Posted tagged ‘business’

Wither now telcos (and cable companies)?

April 6, 2010

The one true measure all of us have of how smart is someone else is…how much they agree with you.

To that end, Danny Briere, in his column today on Connected Planet (formerly TelephonyOnline), showed himself to be brilliant.

I have been arguing for more than five years that the future of the telcos (and cable companies) is limited to being big, fat, pipe providers.  Their current business model simply cannot be sustained.  They are not fast enough, agile enough, or imaginative enough.  Their core business and competency (providing reliable connections 7/24 without fail) prevents them from becoming so.

Trust me, you do NOT want a network provider to move fast, change directions, and/or offerings in rapid, unexpected ways!  You want three things from a bandwidth provider:  lots of mbps; very little down time; and a cheap price.

Would you want the freeway designers & construction companies to change designs, methods, and materials as fast as car companies change models?  Probably not.  When it comes to freeways, we want them designed consistently, built reliably, and as cheaply as possible.

The telcos and cable companies keep thinking that they can create “stickiness” with their customers by becoming some kind of all in one shop.  In the mid-nineties, it was combining your phone, cable, and cell phone bills into a single bill.  How many of us have that now?  If you do, how much lower would a competitor’s single offering have to be to entice you away from the joys of “one bill”.

In the late 90’s, the idea was to be the customer’s portal to the new and confusing world of the internet.  Of course you would trust your phone/cable company to provide you with the “home page” that would guide you through the internet.  How many of us now use our ISPs portal as our home page?  As our email ID domain?

Now, the new siren call is Unified Communications….which Google is already doing and most of us can cobble together ourselves with things such as Call Forwarding, Smart Phones, and cutting loose of the land-line.

Don’t get me wrong.  There is money to be made in being a fat pipe provider.  But it will not be a low-cost, high-margin business.  Think of it more like the cargo shipping lines.  They make a “boatload” of money too, but it’s all low-margin business.

Briere, in his column gets it right when he says they will still make a ton of money.  But the money will be made by the ones who figure out how to become McDonalds, not Ruth’s Chris.

Complexity: Businesses, Bureaucracies, and People

April 5, 2010

If you listen to the pundits and want-to-be pundits (especially conservative ones), the word “bureaucracy” means “government bureaucracy” and nothing else.

But having worked in both the public and private sectors, I have experienced what most of us know:  Bureaucracies are in any and EVERY organization larger than 12 people (and in some smaller).

It does not matter if it is government, private-publicly held, private-closely held, or private non-profit, each of these types of organizations MUST create bureaucracies in order to monitor/influence the actions of its employees or agents.

In fact, the most ridiculous red-tape I ever had to deal with was with a major, private-closely-held major construction company.

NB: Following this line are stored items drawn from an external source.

-- ==== Sys2Proof/Certificates/Slice0/Obligations.lean ====
section
/-! DEFINITION. The statements for the provers, each over the machine, none about a program. -/

open Sys2Proof Sys2Proof.Machine

/-! ### Encoding and decoding (30_encoding.md) -/

/-- R61, R64, R69: the decoder gives back every instruction from its encoding, with every operand at every byte, and
leaves the bytes after it. -/
def Obligations.DecodeGivesBackEncoded : Prop :=
  ∀ (i : Instr) (rest : List Byte), decode (encode i ++ rest) = .ok (i, rest)

/-- R61, R69: whatever decodes is the encoding of the instruction it decodes to, followed by the rest: no byte of an
instruction is dropped and no two encodings mean one instruction. -/
def Obligations.DecodedBytesAreTheEncoding : Prop :=
  ∀ (bs : List Byte) (i : Instr) (rest : List Byte), decode bs = .ok (i, rest) → encode i ++ rest = bs

/-- R64, R66: all 8 bits of the opcode byte select the instruction, and exactly the bytes outside the six entries are
rejected as unknown, whatever bytes follow. -/
def Obligations.UnknownOpcodesAreAllOthers : Prop :=
  ∀ (op : Byte) (rest : List Byte),
    decode (op :: rest) = .error (.unknownOpcode op) ↔
      op ∉ [0b10000010, 0b01000111, 0b00000001, 0b10100010, 0b01000101, 0b01000110]

/-- R60, R64, R67: an instruction's length is a function of its opcode byte alone: with an opcode of the map, a byte list
decodes iff it holds as many bytes as the width column says, and it is cut off exactly there. -/
def Obligations.LengthIsTheOpcodesOwn : Prop :=
  ∀ (o : Opcode) (rest : List Byte),
    (o.width ≤ rest.length + 1 →
      ∃ i, i.opcode = o ∧ decode (o.byte :: rest) = .ok (i, rest.drop (o.width - 1))) ∧
    (rest.length + 1 < o.width → decode (o.byte :: rest) = .error (.truncated (rest.length + 1)))

/-- R64, R69: words written out from the opcode table decode to the instructions they stand for. -/
def Obligations.SampleEncodingsDecode : Prop :=
  decode [0b10000010, 0b00000000, 0b00001000] = .ok (.ldi 0 8, []) ∧
  decode [0b01000111, 0b00000111] = .ok (.prn 7, []) ∧
  decode [0b00000001] = .ok (.hlt, []) ∧
  decode [0b10100010, 0b00000000, 0b00000001] = .ok (.mul 0 1, []) ∧
  decode [0b01000101, 0b00000011] = .ok (.push 3, []) ∧
  decode [0b01000110, 0b11111111] = .ok (.pop 255, [])

/-! ### One step (40_execution_cycle.md) -/

/-- R82: when the bytes at pc decode to an instruction, well-formed or not, the step is exec of it, on the state whose
phase is Started and which is otherwise the same (that the step itself sets the phase is log entry 2). -/
def Obligations.StepRunsTheDecodedInstruction : Prop :=
  ∀ (s : State) (i : Instr) (rest : List Byte),
    s.dispatcher = .running → decode (codeAt s) = .ok (i, rest) →
      step s = exec i { s with phase := .started }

A number of years ago, when I was starting out in IT, I worked for this company at a nuclear power plant they were constructing.  Among my other duties, I also was in charge of office supplies for my group.  If I wanted to order a box of #2 yellow pencils, I had to get the signatures of my group boss, his boss, and HIS boss!  The whole process could take a week just for the signatures, and the final signature was one rung below the Project Manager for the entire site!

One of the reasons my boss liked me was that I figured out a way to short cut that process.

< No, I am not going to tell how I did it.  Certain people trusted me, and even if the statute of limitations has run out, I may need to use that method again!  >

When I was working on my MBA, one of the things that surprised me was that the major focus of a company’s accounting department was not taxes or mundane things, such as profit and loss, but rather on how to measure what people were really doing, comparing it to what you wanted them to do, and figuring out how best to encourage them to work on what the CEO really wanted done.

Having grown up with the traditional American disrespect for “red-tape”, my business career has taught me that it is neither inherently good or bad.  What is good or bad is either an excess or a shortage of it!

The example I cited above is one of too much, but I can also cite examples where there was too little.  A medium-sized company I consulted with was bankrupted because the person who was responsible for balancing the company’s accounts could also write checks….

I think a good analogy for organizations and bureaucracy is that of the oil system of a car.  It keeps things cool, lubricated, and running.  Using too much oil is the sign of a problem.  Having too little oil causes problems.

This gets me to a link I came across today, courtesy of The Big Picture and Barry Ritholtz:  The Collapse of Complex Business Models by Clay Shirky.   When combined with a Rolling Stone article also referenced by today by TBP, it makes for very disturbing but needful pondering.

When does complexity cross over from helping to hindering?  How can you tell?  How can you stop it?  Can it be reversed short of collapse?

In my MBA program we had to read a lot of books on how to build a business.  Maybe we now need a slew of books on how to simplify a business.